Reduce phase → results are aggregated.
def find_chunk_boundaries(
file: BinaryIO,
desired_num_chunks: int,
split_special_token: bytes
) -> list[int]:
"""
Find safe chunk boundaries in a file for parallel pre-tokenization.
Ensures we don't split in the middle of a document.
"""
assert isinstance(split_special_token, bytes), "split_special_token must be bytes"
file.seek(0, os.SEEK_END)
file_size = file.tell()
file.seek(0)
chunk_size = file_size // desired_num_chunks
chunk_boundaries = [i * chunk_size for i in range(desired_num_chunks + 1)]
chunk_boundaries[-1] = file_size
mini_chunk_size = 4096 # read-ahead buffer
for bi in range(1, len(chunk_boundaries) - 1):
pos = chunk_boundaries[bi]
file.seek(pos)
while True:
mini_chunk = file.read(mini_chunk_size)
if not mini_chunk: # reached EOF
chunk_boundaries[bi] = file_size
break
found_at = mini_chunk.find(split_special_token)
if found_at != -1:
chunk_boundaries[bi] = pos + found_at
break
pos += mini_chunk_size
return sorted(set(chunk_boundaries))
def process_chunk(args):
"""Worker function: tokenize a file chunk and count token frequencies."""

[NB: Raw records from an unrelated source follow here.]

/-! ### resetBy

Cite these and do not let a check unfold `resetBy` against another state: its register file is
large. -/

@[simp] theorem resetBy_hi (ev : ResetEvent) : (s.resetBy ev).hi = Config.undef 32 .hi s.steps := rfl
@[simp] theorem resetBy_lo (ev : ResetEvent) : (s.resetBy ev).lo = Config.undef 32 .lo s.steps := rfl
@[simp] theorem resetBy_pc (ev : ResetEvent) : (s.resetBy ev).pc = resetVector := rfl
@[simp] theorem resetBy_delay (ev : ResetEvent) : (s.resetBy ev).delay = .none := rfl
@[simp] theorem resetBy_sr (ev : ResetEvent) : (s.resetBy ev).sr = resetSr := rfl
@[simp] theorem resetBy_cause (ev : ResetEvent) : (s.resetBy ev).cause = resetCause := rfl
@[simp] theorem resetBy_epc (ev : ResetEvent) : (s.resetBy ev).epc = afterReset ev.kind s.epc (Config.undef 32 .epc s.steps) := rfl
@[simp] theorem resetBy_tar (ev : ResetEvent) : (s.resetBy ev).tar = afterReset ev.kind s.tar (Config.undef 32 .tar s.steps) := rfl
@[simp] theorem resetBy_badA (ev : ResetEvent) : (s.resetBy ev).badA = Config.undef 32 .badA s.steps := rfl
@[simp] theorem resetBy_bpc (ev : ResetEvent) : (s.resetBy ev).bpc = afterReset ev.kind s.bpc (Config.undef 32 .bpc s.steps) := rfl
@[simp] theorem resetBy_bpcm (ev : ResetEvent) : (s.resetBy ev).bpcm = resetMask := rfl
@[simp] theorem resetBy_bda (ev : ResetEvent) : (s.resetBy ev).bda = afterReset ev.kind s.bda (Config.undef 32 .bda s.steps) := rfl
@[simp] theorem resetBy_bdam (ev : ResetEvent) : (s.resetBy ev).bdam = resetMask := rfl
@[simp] theorem resetBy_dcic (ev : ResetEvent) : (s.resetBy ev).dcic = 0#32 := rfl
@[simp] theorem resetBy_mem (ev : ResetEvent) : (s.resetBy ev).mem = Memory.ofCells ev.memory := rfl
@[simp] theorem resetBy_arrival (ev : ResetEvent) : (s.resetBy ev).arrival = .sequential := rfl
@[simp] theorem resetBy_loadDelay (ev : ResetEvent) : (s.resetBy ev).loadDelay = none := rfl
@[simp] theorem resetBy_hiloGuard (ev : ResetEvent) : (s.resetBy ev).hiloGuard = 0 := rfl
@[simp] theorem resetBy_hiloFollowers (ev : ResetEvent) : (s.resetBy ev).hiloFollowers = s.hiloFollowers := by
  unfold State.resetBy; rfl
@[simp] theorem resetBy_cp0Window (ev : ResetEvent) : (s.resetBy ev).cp0Window = [] := rfl
@[simp] theorem resetBy_stored (ev : ResetEvent) : (s.resetBy ev).stored = s.stored := by
  unfold State.resetBy; rfl
@[simp] theorem resetBy_pendingStoreErrors (ev : ResetEvent) : (s.resetBy ev).pendingStoreErrors = if ev.storesComplete then s.pendingStoreErrors else 0 := rfl
@[simp] theorem resetBy_wrapped (ev : ResetEvent) : (s.resetBy ev).wrapped = false := rfl
@[simp] theorem resetBy_steps (ev : ResetEvent) : (s.resetBy ev).steps = s.steps + 1 := rfl
@[simp] theorem resetBy_env (ev : ResetEvent) : (s.resetBy ev).env = s.env := by
  unfold State.resetBy; rfl
@[simp] theorem resetBy_schedule (ev : ResetEvent) : (s.resetBy ev).schedule = s.schedule := by
  unfold State.resetBy; rfl
@[simp] theorem resetBy_cfg (ev : ResetEvent) : (s.resetBy ev).cfg = s.cfg := by
  unfold State.resetBy; rfl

filename, start, end = args
counts = defaultdict(int)
with open(filename, "rb") as f:
f.seek(start)
chunk = f.read(end - start).decode("utf-8", errors="ignore")
docs = re.split(re.escape(SPECIAL_TOKEN), chunk)
for doc in docs:
for match in TOKENIZER.finditer(doc):
token = match.group()
counts[token] += 1
return counts
def merge_counts(dicts):
"""Reducer: merge token frequency dictionaries from different workers."""
merged = defaultdict(int)
for d in dicts:
for k, v in d.items():
merged[k] += v
return merged
def run_pre_tokenization_parallel(filename: str, num_processes: int = 4):
"""Run pre-tokenization in parallel across file chunks."""
with open(filename, "rb") as f:
boundaries = find_chunk_boundaries(f, num_processes, SPECIAL_TOKEN.encode("utf-8"))
args = [(filename, s, e) for s, e in zip(boundaries[:-1], boundaries[1:])]
with Pool(num_processes) as pool:
partial_counts = pool.map(process_chunk, args)
return merge_counts(partial_counts)
writing a function to obtain pair frequencies
once we’ve got our initial vocabulary and tokenized corpus, the next step is to look for the most promising merge candidates.
this function scans through every token sequence in the training corpus and counts how often each adjacent pair occurs.
think of it like tallying up which bigrams (“he”, “el”, “ll”, etc.) appear most often.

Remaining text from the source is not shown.